Former Mexican governor arrested on drug charges
MEXICO CITY, Mexico (Reuters) -- A former Mexican governor accused
of working with one of the country's leading cocaine cartels was arrested
by police Thursday after more than two years on the run.
Attorney General Rafael Macedo de la Concha said Mario Villanueva had been
arrested in the Caribbean resort town of Cancun and would be transferred
to
a maximum-security prison outside Mexico City.
Villanueva is accused of having had close ties with the infamous Juarez
drug cartel and allowing it to land huge quantities of Colombian cocaine
along
the Caribbean coastline of Mexico's southeastern state of Quintana Roo
during
his term as governor.
Villanueva disappeared in March 1999, just days before his six-year term
came
to an end and as federal agents prepared to arrest him.
Macedo said Villanueva offered no resistance as he was finally arrested
in Cancun
on Thursday night, but he flatly rejected suggestions that the former governor
might
be given special treatment.
"We will not negotiate the law under any circumstances. We will apply the
law,"
Macedo told the Televisa news network, adding that Villanueva would face
charges of organized-crime activity and the promotion of drug trafficking.

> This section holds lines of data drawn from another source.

-- ==== Sys2Proof/Machine/Step.lean ====
section
/-! DEFINITION. The machine's step (`spec/10_state.md` R20) and the placing of one command before it. -/

namespace Sys2Proof.Machine

/-- One indivisible step of one agent (R20, R57). -/
def step (s : State) : Host.Outcome State Fault Refusal :=
  stepOnce s

/-- `s` about to COMMIT the command whose bits are `w`. -/
def State.withFetchWord (s : State) (nbits w : Nat) : State :=
  placeCommand (fetchByte nbits w) s

end Sys2Proof.Machine
end

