/-- R255: with `SCALE > 25` the value `256 - 10*SCALE` is negative and the model refuses; so it does with `SCALE == 0`. That
`step` is where it refuses is the model's choice (notes/assumptions/13.md). -/
def Obligations.IllegalScaleRefused : Prop :=
  (∀ c : Config, 25 < c.scale → (256 : Int) - 10 * c.scale < 0) ∧
  ∀ s : State, 25 < s.cfg.scale ∨ s.cfg.scale = 0 → step s = .refused .illegalConfiguration

/-- A refusal of `step` names an illegal configuration, and exactly the configurations outside the ranges of R6, R7 and R8 (D3, D4,
D2) are refused. R255 and I11 ask for the refusal of a bad `SCALE` only; refusing `CNT_W` 0 and a map that is not one-to-one, and
doing so in `step`, is the model's choice (notes/assumptions/13.md, DESIGN CHOICE). -/
def Obligations.RefusesOnlyIllegalConfigurations : Prop :=
  ∀ (s : State) (r : Refusal), step s = .refused r ↔
    r = .illegalConfiguration ∧
      ¬(1 ≤ s.cfg.scale ∧ s.cfg.scale ≤ 25 ∧ 1 ≤ s.cfg.cntW ∧
        [s.cfg.cmdMap.a, s.cfg.cmdMap.d, s.cfg.cmdMap.e, s.cfg.cmdMap.l].Nodup)

/-- The outcome of an RX write and of a COMMIT under every order of the two (R115, R59): a command whose COMMIT does not write
LC commutes with the write; one whose COMMIT clears LC loses a byte written before it. -/
def Obligations.RxCommutesWithCommit : Prop :=
  ∀ (i : Instr) (s : State) (b : Byte), ∃ t,
    exec i s = .next t ∧
    (commitClearsLc s.cfg i = false → t.lc = s.lc ∧ exec i { s with lc := b } = .next { t with lc := b }) ∧
    (commitClearsLc s.cfg i = true → t.lc = 0x00#8 ∧ exec i { s with lc := b } = .next t)

/-- Any enabled step of any agent may be taken next (R20, D1): for every enabled action other than reset there is a move that
makes `step` take it, and every step is an enabled action. The schedule is the model's (notes/assumptions/3.md). -/
def Obligations.EnabledActionsAreSteps : Prop :=
  ∀ (s : State) (rest : List Move), s.cfg.wf = true →
    (∀ a : Action, a ≠ .reset → actionEnabled a s = true →
      ∃ (m : Move) (t : State), act a s = .next t ∧
        step { s with sched := m :: rest } = .next { t with sched := rest }) ∧
    ∀ (m : Move) (t : State), step { s with sched := m :: rest } = .next t →
      ∃ (a : Action) (u : State), a ≠ .reset ∧ actionEnabled a s = true ∧ act a s = .next u ∧
        t = { u with sched := rest }

/-- An iteration of a script (R77, R100, D10, D20) is what the machine does in two steps, or in three after a movement command,
while RX is silent. -/
def Obligations.IterationIsItsSteps : Prop :=
  ∀ s : State, s.cfg.wf = true → s.ph = .sample → s.sched = [] →
    ∃ t, scriptIter s = some t ∧ t.ph = .sample ∧
      Host.Core.run Sys2Proof.core (if isMovement (decode s.cfg.cmdMap s.lc) then 3 else 2) s = .next t
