-- ==== Sys2Proof/Laws/State.lean ====
section
/-! SUPPORT. One lemma per field per update of the state. -/

namespace Sys2Proof.Machine

@[simp] theorem State.setLc_lc (s : State) (v : Byte) : (s.setLc v).lc = v := rfl
@[simp] theorem State.setLc_os (s : State) (v : Byte) : (s.setLc v).os = s.os := rfl
@[simp] theorem State.setLc_dl (s : State) (v : Byte) : (s.setLc v).dl = s.dl := rfl
@[simp] theorem State.setLc_tr (s : State) (v : Byte) : (s.setLc v).tr = s.tr := rfl
@[simp] theorem State.setLc_ci (s : State) (v : Byte) : (s.setLc v).ci = s.ci := rfl
@[simp] theorem State.setLc_cd (s : State) (v : Byte) : (s.setLc v).cd = s.cd := rfl
@[simp] theorem State.setLc_sc (s : State) (v : Byte) : (s.setLc v).sc = s.sc := rfl
@[simp] theorem State.setLc_ph (s : State) (v : Byte) : (s.setLc v).ph = s.ph := rfl
@[simp] theorem State.setLc_trace (s : State) (v : Byte) : (s.setLc v).trace = s.trace := rfl
@[simp] theorem State.setLc_cfg (s : State) (v : Byte) : (s.setLc v).cfg = s.cfg := rfl
@[simp] theorem State.setLc_sched (s : State) (v : Byte) : (s.setLc v).sched = s.sched := rfl

@[simp] theorem State.setOs_lc (s : State) (v : Byte) : (s.setOs v).lc = s.lc := rfl
@[simp] theorem State.setOs_os (s : State) (v : Byte) : (s.setOs v).os = v := rfl
@[simp] theorem State.setOs_dl (s : State) (v : Byte) : (s.setOs v).dl = s.dl := rfl
@[simp] theorem State.setOs_tr (s : State) (v : Byte) : (s.setOs v).tr = s.tr := rfl
@[simp] theorem State.setOs_ci (s : State) (v : Byte) : (s.setOs v).ci = s.ci := rfl
@[simp] theorem State.setOs_cd (s : State) (v : Byte) : (s.setOs v).cd = s.cd := rfl
@[simp] theorem State.setOs_sc (s : State) (v : Byte) : (s.setOs v).sc = s.sc := rfl
@[simp] theorem State.setOs_ph (s : State) (v : Byte) : (s.setOs v).ph = s.ph := rfl
@[simp] theorem State.setOs_trace (s : State) (v : Byte) : (s.setOs v).trace = s.trace := rfl
@[simp] theorem State.setOs_cfg (s : State) (v : Byte) : (s.setOs v).cfg = s.cfg := rfl
@[simp] theorem State.setOs_sched (s : State) (v : Byte) : (s.setOs v).sched = s.sched := rfl

@[simp] theorem State.setDl_lc (s : State) (v : Duty) : (s.setDl v).lc = s.lc := rfl
@[simp] theorem State.setDl_os (s : State) (v : Duty) : (s.setDl v).os = s.os := rfl
@[simp] theorem State.setDl_dl (s : State) (v : Duty) : (s.setDl v).dl = v := rfl
@[simp] theorem State.setDl_tr (s : State) (v : Duty) : (s.setDl v).tr = s.tr := rfl
@[simp] theorem State.setDl_ci (s : State) (v : Duty) : (s.setDl v).ci = s.ci := rfl
@[simp] theorem State.setDl_cd (s : State) (v : Duty) : (s.setDl v).cd = s.cd := rfl
@[simp] theorem State.setDl_sc (s : State) (v : Duty) : (s.setDl v).sc = s.sc := rfl
@[simp] theorem State.setDl_ph (s : State) (v : Duty) : (s.setDl v).ph = s.ph := rfl
@[simp] theorem State.setDl_trace (s : State) (v : Duty) : (s.setDl v).trace = s.trace := rfl
@[simp] theorem State.setDl_cfg (s : State) (v : Duty) : (s.setDl v).cfg = s.cfg := rfl
@[simp] theorem State.setDl_sched (s : State) (v : Duty) : (s.setDl v).sched = s.sched := rfl

@[simp] theorem State.setTr_lc (s : State) (v : Reload) : (s.setTr v).lc = s.lc := rfl
@[simp] theorem State.setTr_os (s : State) (v : Reload) : (s.setTr v).os = s.os := rfl
@[simp] theorem State.setTr_dl (s : State) (v : Reload) : (s.setTr v).dl = s.dl := rfl
@[simp] theorem State.setTr_tr (s : State) (v : Reload) : (s.setTr v).tr = v := rfl
@[simp] theorem State.setTr_ci (s : State) (v : Reload) : (s.setTr v).ci = s.ci := rfl
@[simp] theorem State.setTr_cd (s : State) (v : Reload) : (s.setTr v).cd = s.cd := rfl
@[simp] theorem State.setTr_sc (s : State) (v : Reload) : (s.setTr v).sc = s.sc := rfl
@[simp] theorem State.setTr_ph (s : State) (v : Reload) : (s.setTr v).ph = s.ph := rfl
@[simp] theorem State.setTr_trace (s : State) (v : Reload) : (s.setTr v).trace = s.trace := rfl
@[simp] theorem State.setTr_cfg (s : State) (v : Reload) : (s.setTr v).cfg = s.cfg := rfl
@[simp] theorem State.setTr_sched (s : State) (v : Reload) : (s.setTr v).sched = s.sched := rfl

@[simp] theorem State.setCi_lc (s : State) (v : Nat) : (s.setCi v).lc = s.lc := rfl
@[simp] theorem State.setCi_os (s : State) (v : Nat) : (s.setCi v).os = s.os := rfl
@[simp] theorem State.setCi_dl (s : State) (v : Nat) : (s.setCi v).dl = s.dl := rfl
@[simp] theorem State.setCi_tr (s : State) (v : Nat) : (s.setCi v).tr = s.tr := rfl
@[simp] theorem State.setCi_ci (s : State) (v : Nat) : (s.setCi v).ci = v := rfl
@[simp] theorem State.setCi_cd (s : State) (v : Nat) : (s.setCi v).cd = s.cd := rfl
@[simp] theorem State.setCi_sc (s : State) (v : Nat) : (s.setCi v).sc = s.sc := rfl
@[simp] theorem State.setCi_ph (s : State) (v : Nat) : (s.setCi v).ph = s.ph := rfl
@[simp] theorem State.setCi_trace (s : State) (v : Nat) : (s.setCi v).trace = s.trace := rfl
@[simp] theorem State.setCi_cfg (s : State) (v : Nat) : (s.setCi v).cfg = s.cfg := rfl
@[simp] theorem State.setCi_sched (s : State) (v : Nat) : (s.setCi v).sched = s.sched := rfl

@[simp] theorem State.setCd_lc (s : State) (v : Nat) : (s.setCd v).lc = s.lc := rfl
@[simp] theorem State.setCd_os (s : State) (v : Nat) : (s.setCd v).os = s.os := rfl
@[simp] theorem State.setCd_dl (s : State) (v : Nat) : (s.setCd v).dl = s.dl := rfl
@[simp] theorem State.setCd_tr (s : State) (v : Nat) : (s.setCd v).tr = s.tr := rfl
@[simp] theorem State.setCd_ci (s : State) (v : Nat) : (s.setCd v).ci = s.ci := rfl
@[simp] theorem State.setCd_cd (s : State) (v : Nat) : (s.setCd v).cd = v := rfl
@[simp] theorem State.setCd_sc (s : State) (v : Nat) : (s.setCd v).sc = s.sc := rfl
@[simp] theorem State.setCd_ph (s : State) (v : Nat) : (s.setCd v).ph = s.ph := rfl
@[simp] theorem State.setCd_trace (s : State) (v : Nat) : (s.setCd v).trace = s.trace := rfl
@[simp] theorem State.setCd_cfg (s : State) (v : Nat) : (s.setCd v).cfg = s.cfg := rfl
@[simp] theorem State.setCd_sched (s : State) (v : Nat) : (s.setCd v).sched = s.sched := rfl

@[simp] theorem State.setSc_lc (s : State) (v : Byte) : (s.setSc v).lc = s.lc := rfl
@[simp] theorem State.setSc_os (s : State) (v : Byte) : (s.setSc v).os = s.os := rfl
@[simp] theorem State.setSc_dl (s : State) (v : Byte) : (s.setSc v).dl = s.dl := rfl
@[simp] theorem State.setSc_tr (s : State) (v : Byte) : (s.setSc v).tr = s.tr := rfl
@[simp] theorem State.setSc_ci (s : State) (v : Byte) : (s.setSc v).ci = s.ci := rfl
@[simp] theorem State.setSc_cd (s : State) (v : Byte) : (s.setSc v).cd = s.cd := rfl
@[simp] theorem State.setSc_sc (s : State) (v : Byte) : (s.setSc v).sc = v := rfl
@[simp] theorem State.setSc_ph (s : State) (v : Byte) : (s.setSc v).ph = s.ph := rfl
@[simp] theorem State.setSc_trace (s : State) (v : Byte) : (s.setSc v).trace = s.trace := rfl
@[simp] theorem State.setSc_cfg (s : State) (v : Byte) : (s.setSc v).cfg = s.cfg := rfl
@[simp] theorem State.setSc_sched (s : State) (v : Byte) : (s.setSc v).sched = s.sched := rfl

@[simp] theorem State.setPh_lc (s : State) (v : Phase) : (s.setPh v).lc = s.lc := rfl
@[simp] theorem State.setPh_os (s : State) (v : Phase) : (s.setPh v).os = s.os := rfl
@[simp] theorem State.setPh_dl (s : State) (v : Phase) : (s.setPh v).dl = s.dl := rfl
@[simp] theorem State.setPh_tr (s : State) (v : Phase) : (s.setPh v).tr = s.tr := rfl
@[simp] theorem State.setPh_ci (s : State) (v : Phase) : (s.setPh v).ci = s.ci := rfl
@[simp] theorem State.setPh_cd (s : State) (v : Phase) : (s.setPh v).cd = s.cd := rfl
@[simp] theorem State.setPh_sc (s : State) (v : Phase) : (s.setPh v).sc = s.sc := rfl
@[simp] theorem State.setPh_ph (s : State) (v : Phase) : (s.setPh v).ph = v := rfl
@[simp] theorem State.setPh_trace (s : State) (v : Phase) : (s.setPh v).trace = s.trace := rfl
@[simp] theorem State.setPh_cfg (s : State) (v : Phase) : (s.setPh v).cfg = s.cfg := rfl
@[simp] theorem State.setPh_sched (s : State) (v : Phase) : (s.setPh v).sched = s.sched := rfl

@[simp] theorem State.emit_lc (s : State) (v : Event) : (s.emit v).lc = s.lc := rfl
@[simp] theorem State.emit_os (s : State) (v : Event) : (s.emit v).os = s.os := rfl
@[simp] theorem State.emit_dl (s : State) (v : Event) : (s.emit v).dl = s.dl := rfl
@[simp] theorem State.emit_tr (s : State) (v : Event) : (s.emit v).tr = s.tr := rfl
@[simp] theorem State.emit_ci (s : State) (v : Event) : (s.emit v).ci = s.ci := rfl
@[simp] theorem State.emit_cd (s : State) (v : Event) : (s.emit v).cd = s.cd := rfl
@[simp] theorem State.emit_sc (s : State) (v : Event) : (s.emit v).sc = s.sc := rfl
@[simp] theorem State.emit_ph (s : State) (v : Event) : (s.emit v).ph = s.ph := rfl
@[simp] theorem State.emit_trace (s : State) (v : Event) : (s.emit v).trace = s.trace ++ [v] := rfl
@[simp] theorem State.emit_cfg (s : State) (v : Event) : (s.emit v).cfg = s.cfg := rfl
@[simp] theorem State.emit_sched (s : State) (v : Event) : (s.emit v).sched = s.sched := rfl

@[simp] theorem State.setSched_lc (s : State) (v : List Move) : (s.setSched v).lc = s.lc := rfl
@[simp] theorem State.setSched_os (s : State) (v : List Move) : (s.setSched v).os = s.os := rfl
@[simp] theorem State.setSched_dl (s : State) (v : List Move) : (s.setSched v).dl = s.dl := rfl
@[simp] theorem State.setSched_tr (s : State) (v : List Move) : (s.setSched v).tr = s.tr := rfl
@[simp] theorem State.setSched_ci (s : State) (v : List Move) : (s.setSched v).ci = s.ci := rfl
@[simp] theorem State.setSched_cd (s : State) (v : List Move) : (s.setSched v).cd = s.cd := rfl
@[simp] theorem State.setSched_sc (s : State) (v : List Move) : (s.setSched v).sc = s.sc := rfl
@[simp] theorem State.setSched_ph (s : State) (v : List Move) : (s.setSched v).ph = s.ph := rfl
@[simp] theorem State.setSched_trace (s : State) (v : List Move) : (s.setSched v).trace = s.trace := rfl
@[simp] theorem State.setSched_cfg (s : State) (v : List Move) : (s.setSched v).cfg = s.cfg := rfl
@[simp] theorem State.setSched_sched (s : State) (v : List Move) : (s.setSched v).sched = v := rfl

end Sys2Proof.Machine
end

Macedo, a former army general, said Mexican police worked closely with
the
U.S. Drug Enforcement Administration in tracking down Villanueva, who was
accompanied by a former state police officer and another friend when he
was
captured.
Ex-governor belonged to PRI
Villanueva was a member of the Institutional Revolutionary Party (PRI),
which
ruled Mexico for 71 years before losing power in elections last July.
He said before his disappearance that he was the victim of a smear campaign
led
by former colleagues in the administration of President Ernesto Zedillo,
who left
office in December.
The new conservative government of President Vicente Fox has pledged to
clamp down on official corruption and tighten cooperation with U.S. authorities
in the war against drugs.
It has already begun a campaign against corruption but, before Villanueva's
arrest, had been criticized for failing to arrest any high-profile figures.
The Juarez cartel is based in the northern city of Ciudad Juarez, just
across the
border from El Paso, Texas. It is one of Mexico's top drug gangs, bringing
in
cocaine from South America and smuggling it into the United States.
Villanueva's mother said last July, when Fox won the presidential elections,
that
her son would turn himself over to judicial authorities only after Zedillo
left
office.
But Fox's government repeatedly said it would not cut any deal with the
fugitive
former governor.
"We are not making any kind of a deal with Mr. Villanueva," National Security
Adviser Adolfo Aguilar Zinser said earlier this month. "If he turns himself
in, he
will be subject to justice, applied to the letter."